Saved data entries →
────────────────────

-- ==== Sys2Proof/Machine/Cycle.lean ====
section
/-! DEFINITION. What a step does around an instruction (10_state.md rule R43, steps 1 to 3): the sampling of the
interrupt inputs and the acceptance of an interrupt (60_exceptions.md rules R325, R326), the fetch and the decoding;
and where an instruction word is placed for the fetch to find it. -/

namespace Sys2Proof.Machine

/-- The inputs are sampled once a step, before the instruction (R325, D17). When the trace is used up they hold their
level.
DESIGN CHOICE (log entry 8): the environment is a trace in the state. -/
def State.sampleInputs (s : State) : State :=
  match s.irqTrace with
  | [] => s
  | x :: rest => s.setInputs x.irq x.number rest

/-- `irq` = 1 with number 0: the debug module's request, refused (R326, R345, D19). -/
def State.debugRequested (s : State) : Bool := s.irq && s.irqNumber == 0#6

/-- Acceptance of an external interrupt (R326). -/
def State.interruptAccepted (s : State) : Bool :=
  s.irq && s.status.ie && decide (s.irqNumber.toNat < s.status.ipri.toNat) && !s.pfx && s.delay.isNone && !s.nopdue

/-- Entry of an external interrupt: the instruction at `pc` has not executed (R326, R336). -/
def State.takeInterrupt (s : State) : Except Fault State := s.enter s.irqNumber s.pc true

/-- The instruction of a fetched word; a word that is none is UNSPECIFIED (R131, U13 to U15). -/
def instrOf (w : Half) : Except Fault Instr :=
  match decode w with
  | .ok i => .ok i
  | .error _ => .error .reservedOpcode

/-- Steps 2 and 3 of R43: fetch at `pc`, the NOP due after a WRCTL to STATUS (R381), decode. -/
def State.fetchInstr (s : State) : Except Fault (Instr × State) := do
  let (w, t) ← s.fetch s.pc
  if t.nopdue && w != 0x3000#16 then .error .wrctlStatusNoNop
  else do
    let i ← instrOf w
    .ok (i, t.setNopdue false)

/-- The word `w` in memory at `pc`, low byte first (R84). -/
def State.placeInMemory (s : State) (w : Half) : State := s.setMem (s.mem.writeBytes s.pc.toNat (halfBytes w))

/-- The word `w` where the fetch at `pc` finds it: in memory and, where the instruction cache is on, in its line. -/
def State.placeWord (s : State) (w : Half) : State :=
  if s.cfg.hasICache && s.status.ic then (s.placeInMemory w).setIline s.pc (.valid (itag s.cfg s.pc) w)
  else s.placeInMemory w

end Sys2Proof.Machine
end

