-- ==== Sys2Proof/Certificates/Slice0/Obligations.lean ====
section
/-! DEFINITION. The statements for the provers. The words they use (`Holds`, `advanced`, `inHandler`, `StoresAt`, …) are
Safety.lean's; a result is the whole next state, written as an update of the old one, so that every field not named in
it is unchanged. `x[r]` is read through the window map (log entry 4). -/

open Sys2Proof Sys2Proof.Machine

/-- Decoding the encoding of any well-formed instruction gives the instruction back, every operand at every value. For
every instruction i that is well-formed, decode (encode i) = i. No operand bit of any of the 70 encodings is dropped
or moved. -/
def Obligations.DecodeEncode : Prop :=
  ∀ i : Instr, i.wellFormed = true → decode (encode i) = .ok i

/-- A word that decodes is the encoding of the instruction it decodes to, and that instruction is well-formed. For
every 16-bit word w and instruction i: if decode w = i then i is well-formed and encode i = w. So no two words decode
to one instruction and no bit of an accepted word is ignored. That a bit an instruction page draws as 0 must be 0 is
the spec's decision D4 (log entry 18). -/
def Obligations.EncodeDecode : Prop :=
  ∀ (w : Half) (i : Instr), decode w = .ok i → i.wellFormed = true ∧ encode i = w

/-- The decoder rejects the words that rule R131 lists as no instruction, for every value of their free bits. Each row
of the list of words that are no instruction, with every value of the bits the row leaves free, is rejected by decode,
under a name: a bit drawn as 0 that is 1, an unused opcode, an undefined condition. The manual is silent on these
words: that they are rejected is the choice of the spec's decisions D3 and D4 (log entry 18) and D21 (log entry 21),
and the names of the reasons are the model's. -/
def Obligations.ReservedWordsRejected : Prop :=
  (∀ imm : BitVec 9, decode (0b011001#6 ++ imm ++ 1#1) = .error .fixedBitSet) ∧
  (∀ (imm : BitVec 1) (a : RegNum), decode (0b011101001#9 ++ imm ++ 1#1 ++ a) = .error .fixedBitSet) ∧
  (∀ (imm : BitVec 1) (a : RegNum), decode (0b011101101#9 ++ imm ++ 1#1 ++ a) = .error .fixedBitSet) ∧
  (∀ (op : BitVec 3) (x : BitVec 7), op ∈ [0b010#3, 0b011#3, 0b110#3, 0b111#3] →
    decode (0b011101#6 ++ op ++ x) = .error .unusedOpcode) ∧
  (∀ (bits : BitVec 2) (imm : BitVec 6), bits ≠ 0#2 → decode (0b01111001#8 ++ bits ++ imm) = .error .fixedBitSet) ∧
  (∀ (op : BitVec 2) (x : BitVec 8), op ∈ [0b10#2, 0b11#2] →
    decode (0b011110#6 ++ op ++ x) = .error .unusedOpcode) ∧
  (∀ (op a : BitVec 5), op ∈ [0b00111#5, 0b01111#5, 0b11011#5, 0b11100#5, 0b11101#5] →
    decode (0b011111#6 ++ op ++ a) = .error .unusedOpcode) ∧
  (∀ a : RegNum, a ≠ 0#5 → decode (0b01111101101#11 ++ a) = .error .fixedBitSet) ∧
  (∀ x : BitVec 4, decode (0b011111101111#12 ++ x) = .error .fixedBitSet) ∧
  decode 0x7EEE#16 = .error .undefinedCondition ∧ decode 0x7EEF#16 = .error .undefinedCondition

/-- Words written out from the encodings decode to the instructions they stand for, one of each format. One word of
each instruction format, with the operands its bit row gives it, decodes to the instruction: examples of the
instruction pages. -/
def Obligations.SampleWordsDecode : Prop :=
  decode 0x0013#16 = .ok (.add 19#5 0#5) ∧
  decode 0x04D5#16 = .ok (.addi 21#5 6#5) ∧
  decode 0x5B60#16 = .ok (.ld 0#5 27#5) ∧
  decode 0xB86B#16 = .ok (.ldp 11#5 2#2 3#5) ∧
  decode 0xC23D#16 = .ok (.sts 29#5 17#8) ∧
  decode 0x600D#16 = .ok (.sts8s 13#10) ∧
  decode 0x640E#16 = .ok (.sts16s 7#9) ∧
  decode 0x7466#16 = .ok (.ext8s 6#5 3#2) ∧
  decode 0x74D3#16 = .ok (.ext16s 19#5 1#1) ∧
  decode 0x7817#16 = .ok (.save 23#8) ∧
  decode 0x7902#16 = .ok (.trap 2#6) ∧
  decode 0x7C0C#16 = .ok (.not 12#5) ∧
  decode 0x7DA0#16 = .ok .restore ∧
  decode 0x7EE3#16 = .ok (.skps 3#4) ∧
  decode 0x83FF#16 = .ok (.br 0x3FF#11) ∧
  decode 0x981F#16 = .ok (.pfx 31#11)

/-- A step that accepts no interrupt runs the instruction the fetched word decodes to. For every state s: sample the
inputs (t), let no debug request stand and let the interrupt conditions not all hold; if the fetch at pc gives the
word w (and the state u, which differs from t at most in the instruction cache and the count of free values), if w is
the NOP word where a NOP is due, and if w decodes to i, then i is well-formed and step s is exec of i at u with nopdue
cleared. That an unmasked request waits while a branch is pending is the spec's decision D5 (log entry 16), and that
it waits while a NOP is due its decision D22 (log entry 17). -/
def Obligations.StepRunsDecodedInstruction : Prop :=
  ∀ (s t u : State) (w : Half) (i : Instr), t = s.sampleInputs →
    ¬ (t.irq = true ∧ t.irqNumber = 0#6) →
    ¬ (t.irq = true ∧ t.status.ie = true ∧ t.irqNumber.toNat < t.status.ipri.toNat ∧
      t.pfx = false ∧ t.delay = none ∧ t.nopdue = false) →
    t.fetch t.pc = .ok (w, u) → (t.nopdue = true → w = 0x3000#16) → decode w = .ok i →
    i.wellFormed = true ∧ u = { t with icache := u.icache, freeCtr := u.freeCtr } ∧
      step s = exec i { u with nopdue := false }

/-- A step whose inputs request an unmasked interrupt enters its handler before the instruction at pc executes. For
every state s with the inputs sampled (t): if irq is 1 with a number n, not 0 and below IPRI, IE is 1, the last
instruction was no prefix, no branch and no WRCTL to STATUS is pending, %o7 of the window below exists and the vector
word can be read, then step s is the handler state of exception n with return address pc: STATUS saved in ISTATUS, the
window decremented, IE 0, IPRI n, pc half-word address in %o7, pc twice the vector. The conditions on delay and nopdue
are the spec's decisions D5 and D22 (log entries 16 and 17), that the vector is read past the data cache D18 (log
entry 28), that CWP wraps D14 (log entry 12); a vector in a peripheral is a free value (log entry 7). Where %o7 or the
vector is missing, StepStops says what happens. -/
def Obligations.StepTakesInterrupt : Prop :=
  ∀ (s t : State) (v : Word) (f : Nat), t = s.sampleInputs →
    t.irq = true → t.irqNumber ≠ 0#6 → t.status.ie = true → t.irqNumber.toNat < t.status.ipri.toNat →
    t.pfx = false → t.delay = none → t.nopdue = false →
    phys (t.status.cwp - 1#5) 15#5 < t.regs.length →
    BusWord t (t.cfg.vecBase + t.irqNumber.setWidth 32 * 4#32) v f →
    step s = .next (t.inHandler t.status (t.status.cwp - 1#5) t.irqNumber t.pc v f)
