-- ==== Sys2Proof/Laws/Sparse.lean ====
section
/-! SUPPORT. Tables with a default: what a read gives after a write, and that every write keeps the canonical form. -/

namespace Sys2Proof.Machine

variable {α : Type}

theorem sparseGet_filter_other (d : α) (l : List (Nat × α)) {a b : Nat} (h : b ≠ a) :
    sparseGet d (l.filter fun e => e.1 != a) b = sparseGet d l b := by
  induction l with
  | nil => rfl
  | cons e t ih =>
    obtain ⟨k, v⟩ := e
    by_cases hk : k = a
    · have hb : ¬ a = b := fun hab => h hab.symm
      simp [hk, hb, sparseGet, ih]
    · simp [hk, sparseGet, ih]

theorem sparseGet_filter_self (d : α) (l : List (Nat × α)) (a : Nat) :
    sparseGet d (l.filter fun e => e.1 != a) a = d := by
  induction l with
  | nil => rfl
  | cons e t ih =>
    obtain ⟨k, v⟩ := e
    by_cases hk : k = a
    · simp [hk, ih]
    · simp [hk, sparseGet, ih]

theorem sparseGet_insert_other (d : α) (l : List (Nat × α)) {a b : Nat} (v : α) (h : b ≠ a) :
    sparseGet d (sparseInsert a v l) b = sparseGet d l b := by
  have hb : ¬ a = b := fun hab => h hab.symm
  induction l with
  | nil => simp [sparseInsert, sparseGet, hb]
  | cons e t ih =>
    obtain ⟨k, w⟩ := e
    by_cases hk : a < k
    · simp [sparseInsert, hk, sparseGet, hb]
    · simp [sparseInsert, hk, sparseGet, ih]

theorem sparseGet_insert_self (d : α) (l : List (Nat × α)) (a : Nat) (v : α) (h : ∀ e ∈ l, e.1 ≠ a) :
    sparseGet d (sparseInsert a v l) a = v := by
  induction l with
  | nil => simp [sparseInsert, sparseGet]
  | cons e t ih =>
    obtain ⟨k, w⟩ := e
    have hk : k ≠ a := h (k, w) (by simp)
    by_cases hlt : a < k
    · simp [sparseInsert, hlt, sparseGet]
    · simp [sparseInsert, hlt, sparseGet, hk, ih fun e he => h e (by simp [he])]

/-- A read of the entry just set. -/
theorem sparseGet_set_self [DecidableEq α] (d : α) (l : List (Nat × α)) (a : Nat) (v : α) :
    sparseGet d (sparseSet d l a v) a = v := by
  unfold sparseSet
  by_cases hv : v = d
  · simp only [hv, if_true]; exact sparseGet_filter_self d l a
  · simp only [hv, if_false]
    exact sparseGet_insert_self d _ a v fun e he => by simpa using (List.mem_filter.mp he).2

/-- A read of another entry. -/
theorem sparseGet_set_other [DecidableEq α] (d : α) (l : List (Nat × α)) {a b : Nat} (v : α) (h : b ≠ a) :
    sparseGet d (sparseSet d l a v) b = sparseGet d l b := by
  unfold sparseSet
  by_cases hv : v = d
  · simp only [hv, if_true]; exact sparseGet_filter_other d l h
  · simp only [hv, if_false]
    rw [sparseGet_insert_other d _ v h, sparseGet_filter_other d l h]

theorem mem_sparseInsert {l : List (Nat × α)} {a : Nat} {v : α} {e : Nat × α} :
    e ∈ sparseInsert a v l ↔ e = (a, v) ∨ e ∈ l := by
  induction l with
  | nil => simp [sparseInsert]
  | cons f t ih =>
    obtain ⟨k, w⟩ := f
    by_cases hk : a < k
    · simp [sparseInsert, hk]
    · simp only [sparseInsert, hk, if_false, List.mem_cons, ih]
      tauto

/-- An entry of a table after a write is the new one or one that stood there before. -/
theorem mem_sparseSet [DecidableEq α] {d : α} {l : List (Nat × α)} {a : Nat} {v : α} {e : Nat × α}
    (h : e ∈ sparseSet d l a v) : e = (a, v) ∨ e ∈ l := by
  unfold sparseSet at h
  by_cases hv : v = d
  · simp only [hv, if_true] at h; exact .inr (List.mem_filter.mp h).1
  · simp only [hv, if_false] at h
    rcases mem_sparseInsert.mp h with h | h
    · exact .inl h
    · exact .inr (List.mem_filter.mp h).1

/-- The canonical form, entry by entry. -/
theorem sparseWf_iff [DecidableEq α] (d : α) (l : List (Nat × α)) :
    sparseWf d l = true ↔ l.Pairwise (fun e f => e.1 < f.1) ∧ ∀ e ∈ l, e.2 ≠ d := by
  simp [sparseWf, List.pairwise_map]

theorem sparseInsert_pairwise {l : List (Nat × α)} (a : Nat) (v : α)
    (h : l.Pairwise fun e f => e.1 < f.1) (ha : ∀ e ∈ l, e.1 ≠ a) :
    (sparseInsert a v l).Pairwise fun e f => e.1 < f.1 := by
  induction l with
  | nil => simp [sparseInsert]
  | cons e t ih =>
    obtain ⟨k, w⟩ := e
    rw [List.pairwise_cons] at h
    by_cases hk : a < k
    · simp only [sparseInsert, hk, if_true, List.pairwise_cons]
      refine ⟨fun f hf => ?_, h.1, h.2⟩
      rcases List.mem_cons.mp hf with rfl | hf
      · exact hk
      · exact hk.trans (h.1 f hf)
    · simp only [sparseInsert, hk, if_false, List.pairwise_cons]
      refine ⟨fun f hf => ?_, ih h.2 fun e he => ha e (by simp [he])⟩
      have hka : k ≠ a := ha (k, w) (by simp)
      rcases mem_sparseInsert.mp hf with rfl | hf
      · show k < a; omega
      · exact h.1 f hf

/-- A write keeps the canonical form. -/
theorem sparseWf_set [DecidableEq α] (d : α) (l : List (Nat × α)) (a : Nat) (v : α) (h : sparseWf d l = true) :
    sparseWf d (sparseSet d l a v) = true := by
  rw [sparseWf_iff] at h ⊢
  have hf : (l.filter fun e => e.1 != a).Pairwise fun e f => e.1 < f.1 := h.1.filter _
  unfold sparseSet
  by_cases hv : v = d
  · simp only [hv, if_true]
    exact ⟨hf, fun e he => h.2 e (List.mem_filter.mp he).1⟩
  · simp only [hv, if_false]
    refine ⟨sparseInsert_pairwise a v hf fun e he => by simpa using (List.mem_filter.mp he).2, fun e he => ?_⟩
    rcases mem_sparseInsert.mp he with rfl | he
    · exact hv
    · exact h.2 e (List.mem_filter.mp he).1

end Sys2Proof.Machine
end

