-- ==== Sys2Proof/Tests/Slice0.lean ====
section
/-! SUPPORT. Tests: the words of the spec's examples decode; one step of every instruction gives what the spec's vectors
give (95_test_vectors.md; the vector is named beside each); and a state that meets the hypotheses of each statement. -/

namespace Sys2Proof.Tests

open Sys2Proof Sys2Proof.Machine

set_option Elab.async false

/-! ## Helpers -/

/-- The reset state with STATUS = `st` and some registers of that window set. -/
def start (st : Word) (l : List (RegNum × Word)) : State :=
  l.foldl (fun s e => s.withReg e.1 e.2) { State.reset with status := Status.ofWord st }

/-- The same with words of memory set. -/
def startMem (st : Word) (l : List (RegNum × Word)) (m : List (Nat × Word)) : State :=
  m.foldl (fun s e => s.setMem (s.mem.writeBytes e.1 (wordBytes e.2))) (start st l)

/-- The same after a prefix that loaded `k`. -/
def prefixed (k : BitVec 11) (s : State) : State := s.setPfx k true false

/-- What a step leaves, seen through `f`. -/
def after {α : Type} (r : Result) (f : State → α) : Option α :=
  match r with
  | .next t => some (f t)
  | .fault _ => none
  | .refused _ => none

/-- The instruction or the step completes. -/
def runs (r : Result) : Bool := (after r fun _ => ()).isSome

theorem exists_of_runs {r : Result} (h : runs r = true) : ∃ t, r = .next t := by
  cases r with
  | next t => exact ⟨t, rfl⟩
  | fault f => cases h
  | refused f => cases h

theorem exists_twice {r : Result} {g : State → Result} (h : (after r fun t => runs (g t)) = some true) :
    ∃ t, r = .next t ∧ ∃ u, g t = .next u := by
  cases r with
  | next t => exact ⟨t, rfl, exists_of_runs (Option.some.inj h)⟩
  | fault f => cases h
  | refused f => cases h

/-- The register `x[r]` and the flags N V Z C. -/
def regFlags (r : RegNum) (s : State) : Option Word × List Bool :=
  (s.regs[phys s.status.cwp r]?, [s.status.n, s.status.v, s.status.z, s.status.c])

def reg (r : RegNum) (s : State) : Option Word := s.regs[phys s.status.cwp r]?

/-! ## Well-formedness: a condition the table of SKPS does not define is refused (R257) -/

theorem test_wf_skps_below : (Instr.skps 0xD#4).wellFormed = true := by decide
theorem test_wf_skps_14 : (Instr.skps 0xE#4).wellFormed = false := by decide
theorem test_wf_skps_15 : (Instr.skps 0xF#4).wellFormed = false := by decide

────────────────────

Task instructions →
From the records above, repeat exactly the lines from the one with "memory set. -/" through the one with "def reg (r : RegNum)", both included.

Answer box →
/-- The same with words of memory set. -/
def startMem (st : Word) (l : List (RegNum × Word)) (m : List (Nat × Word)) : State :=
  m.foldl (fun s e => s.setMem (s.mem.writeBytes e.1 (wordBytes e.2))) (start st l)

/-- The same after a prefix that loaded `k`. -/
def prefixed (k : BitVec 11) (s : State) : State := s.setPfx k true false

/-- What a step leaves, seen through `f`. -/
def after {α : Type} (r : Result) (f : State → α) : Option α :=
  match r with
  | .next t => some (f t)
  | .fault _ => none
  | .refused _ => none

/-- The instruction or the step completes. -/
def runs (r : Result) : Bool := (after r fun _ => ()).isSome

theorem exists_of_runs {r : Result} (h : runs r = true) : ∃ t, r = .next t := by
  cases r with
  | next t => exact ⟨t, rfl⟩
  | fault f => cases h
  | refused f => cases h

theorem exists_twice {r : Result} {g : State → Result} (h : (after r fun t => runs (g t)) = some true) :
    ∃ t, r = .next t ∧ ∃ u, g t = .next u := by
  cases r with
  | next t => exact ⟨t, rfl, exists_of_runs (Option.some.inj h)⟩
  | fault f => cases h
  | refused f => cases h

/-- The register `x[r]` and the flags N V Z C. -/
def regFlags (r : RegNum) (s : State) : Option Word × List Bool :=
  (s.regs[phys s.status.cwp r]?, [s.status.n, s.status.v, s.status.z, s.status.c])

def reg (r : RegNum) (s : State) : Option Word := s.regs[phys s.status.cwp r]?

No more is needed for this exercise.